Why does Rust compiler not detecting an unused-borrowed reference?

Why does the following fail to compile (2018 edition)

fn main() {
    let mut s = String::from("hello");
    let r1 = &mut s;
    {
        let _r2 = &s;
    }
    println!("{}", r1);
}

Why the compiler fails to notice that _r2 is unused and successfully compile the above? It complains that we have both mutable and immutable refs and mutable is used in println.

Upvotes: 2

Views: 125

Answers (2)

Alexey Romanov
Alexey Romanov

Reputation: 170713

the confusing part is that literature (books etc...) talk about "using block to restrict borrowing scope. "Beginning Rust" p348 for example. So I found it confusing that we advocate for such practices but it (sometimes) does not work.

But it does work here; the scope of _r2 is restricted by the block it's declared in.

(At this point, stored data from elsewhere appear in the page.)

/-- Lines of a page's frame that the mask names are read again into staging. -/
def State.replay (s : State) (im : PageImg) (f : Nat) (mask : LMask) : PageImg :=
  let now := s.frameImg f
  (List.range 64).foldl (fun x i =>
    if mask.getLsbD i then
      { data := copyRange now.data x.data (i * 64) (i * 64) 64,
        key := mset (fun _ => (0 : Key)) x.key i (mget (fun _ => (0 : Key)) now.key i) }
    else x) im

/-- MOVE_COPY_DONE (R235): staging reaches the destination, a free frame for a promotion or a slot of the fresh stream for a
cleaning or demotion; drains to the page are then held. `clean` tells whether the replays left the mask zero. -/
def execMoveCopyDone (page : BitVec 34) (dest : BitVec 38) (clean : Bool) (s : State) : Res :=
  .next (
    let p := page.toNat
    match s.moveOf p with
    | none => s
    | some m =>
      match m.staged with
      | none => s
      | some im =>
        if m.copied then s
        else
          match m.kind with
          | .promotion =>
            if s.frameFree dest.toNat then
              ((s.setFrame dest.toNat (.page p)).putImg dest.toNat im).modMove p fun x => { x with dest := some dest.toNat, copied := true, hold := true }
            else s
          | .frameMove _ =>
            match (s.tierOf p).frame, m.dest with
            | some f, some d =>
              let im' := if clean then s.replay im f m.mask else im
              (s.putImg d im').modMove p fun x => { x with staged := some im', mask := if clean then 0 else x.mask, copied := true, hold := true }
            | _, _ => s
          | _ =>
            match (s.tierOf p).frame with
            | none => s
            | some f =>
              if m.admitted && s.slotOk .fresh dest.toNat then
                let im' := if clean then s.replay im f m.mask else im
                (s.freshWrite p dest.toNat im').modMove p fun x => { x with staged := some im', mask := if clean then 0 else x.mask, copied := true, hold := true }
              else s)

/-- A page's frame is released: freed, or retired. -/
def State.leaveFrame (s : State) (f : Nat) (retire : Bool) : State :=
  let s1 := s.clearFrame f
  if retire then
    (((s1.setFrame f .retired).onWin fun w => { w with retire := w.retire.filter fun x => x != f }).winLast 4 f).raise wWIN 4 noSub
  else s1.setFrame f .free

/-- After a switch: waiting drains and reads act on the new entry, and reads that found no move slot ask again (R234, R236). -/
def State.afterMove (s : State) (p : Nat) : State :=
  ((((s.drainSort.wakePage p).retryPages).showPins).exclTidy).settle

/-- MOVE_SWITCH (R236). -/
def execMoveSwitch (page : BitVec 34) (s : State) : Res :=
  .next (
    let p := page.toNat
    match s.moveOf p with
    | none => s
    | some m =>
      let e := s.tierOf p
      if !m.copied then s
      else
        match m.kind, e.frame with
        | .promotion, _ =>
          match m.dest with
          | none => s
          | some d =>
            let s1 := ((s.endMove p).modTier p fun e => { e with state := .dramClean, frame := some d, heat := max e.heat (s.rd WIN_HEAT_PROMO_HEAT) }).bump
              WIN_PROMO_CNT_COUNT
            ((s1.dropHints p).loadPins e.region).afterMove p
        | .frameMove retire, some f =>
          match m.dest with
          | none => s
          | some d =>
            let last := s.replay (s.frameImg d) f m.mask
            let s1 := ((s.putImg d last).endMove p).modTier p fun e => { e with frame := some d }
            ((s1.leaveFrame f retire).dropHints p).afterMove p
        | .cleaning, some _ =>
          let s1 := s.endMove p
          let s2 := if m.mask = 0 then (s1.modTier p fun e => { e with state := .dramClean, dirty := false }).bump WIN_CLEAN_CNT_COUNT
            else s1.modTier p fun e => { e with state := .dramDirty }
          s2.afterMove p
        | .demotion, some f =>
          let s1 := s.endMove p
          if m.mask = 0 then
            let s2 := (s1.modTier p fun e => { e with state := .flashOnly, frame := none, dirty := false, heat := 0 }).bump WIN_DEMO_CNT_COUNT
            ((s2.leaveFrame f false).dropHints p).afterMove p
          else ((s1.modTier p fun e => { e with state := .dramDirty }).bump WIN_ABANDON_CNT_COUNT).afterMove p
        | _, _ => s)

/-! ## Poison (R239) -/

/-- POISON_PAGE_FINALIZE (R239 steps 3 to 5): after its invalidation a page lost inside the device is healed from the twin
where it can be; else it is written POISONED and the reads that wait return poison. -/
def execPoisonPageFinalize (page : BitVec 34) (s : State) : Res :=
  .next (
    let p := page.toNat
    match s.win.poisoning.find? fun q => q.page == p with
    | none => s
    | some q =>
      if q.healing || s.invPending (.poison p) then s
      else if q.psrc == 1 && q.cause != 0 && s.healable p then
        (s.onWin fun w => { w with poisoning := w.poisoning.map fun x => if x.page == p then { x with healing := true } else x }).healAsk (p * 64)
          true .poison wWIN
      else (((((s.poisonWrite q).wakePage p).drainSort).exclTidy).settle))

/-! ## Damaged metadata (R243) -/

/-- The entry that R243 derives for a page from the frame table, Furrow's map and the poison table. -/
def State.rebuilt (s : State) (p : Nat) : TierEnt :=
  let f := (s.win.frames.find? fun e => e.2 == .page p).map fun e => e.1
  let old := s.tierOf p
  let st := match f, s.furLoc p with
    | some _, some _ => TierState.dramDirty
    | some _, none => .dramOnly
    | none, some _ => .flashOnly
    | none, none => .unwritten
  match f, s.poisonRec p with
  | some _, some r => { old with state := .poisoned, frame := f, heat := 0, dirty := true, poison := true, psrc := r.psrc, migrating := false }
  | _, _ => { state := st, frame := f, heat := 0, dirty := f.isSome, poison := false, psrc := 0, migrating := old.migrating, pinned := old.pinned,
              region := old.region }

The problem is just that r1 is visible in this scope as well.

That is, the error message is not saying "you can't println because there are both mutable and immutable borrows at that point", but "you can't declare _r2 because there is already a mutable borrow at that point". println only appears as a reason why r1 is still alive at the point of _r2's declaration.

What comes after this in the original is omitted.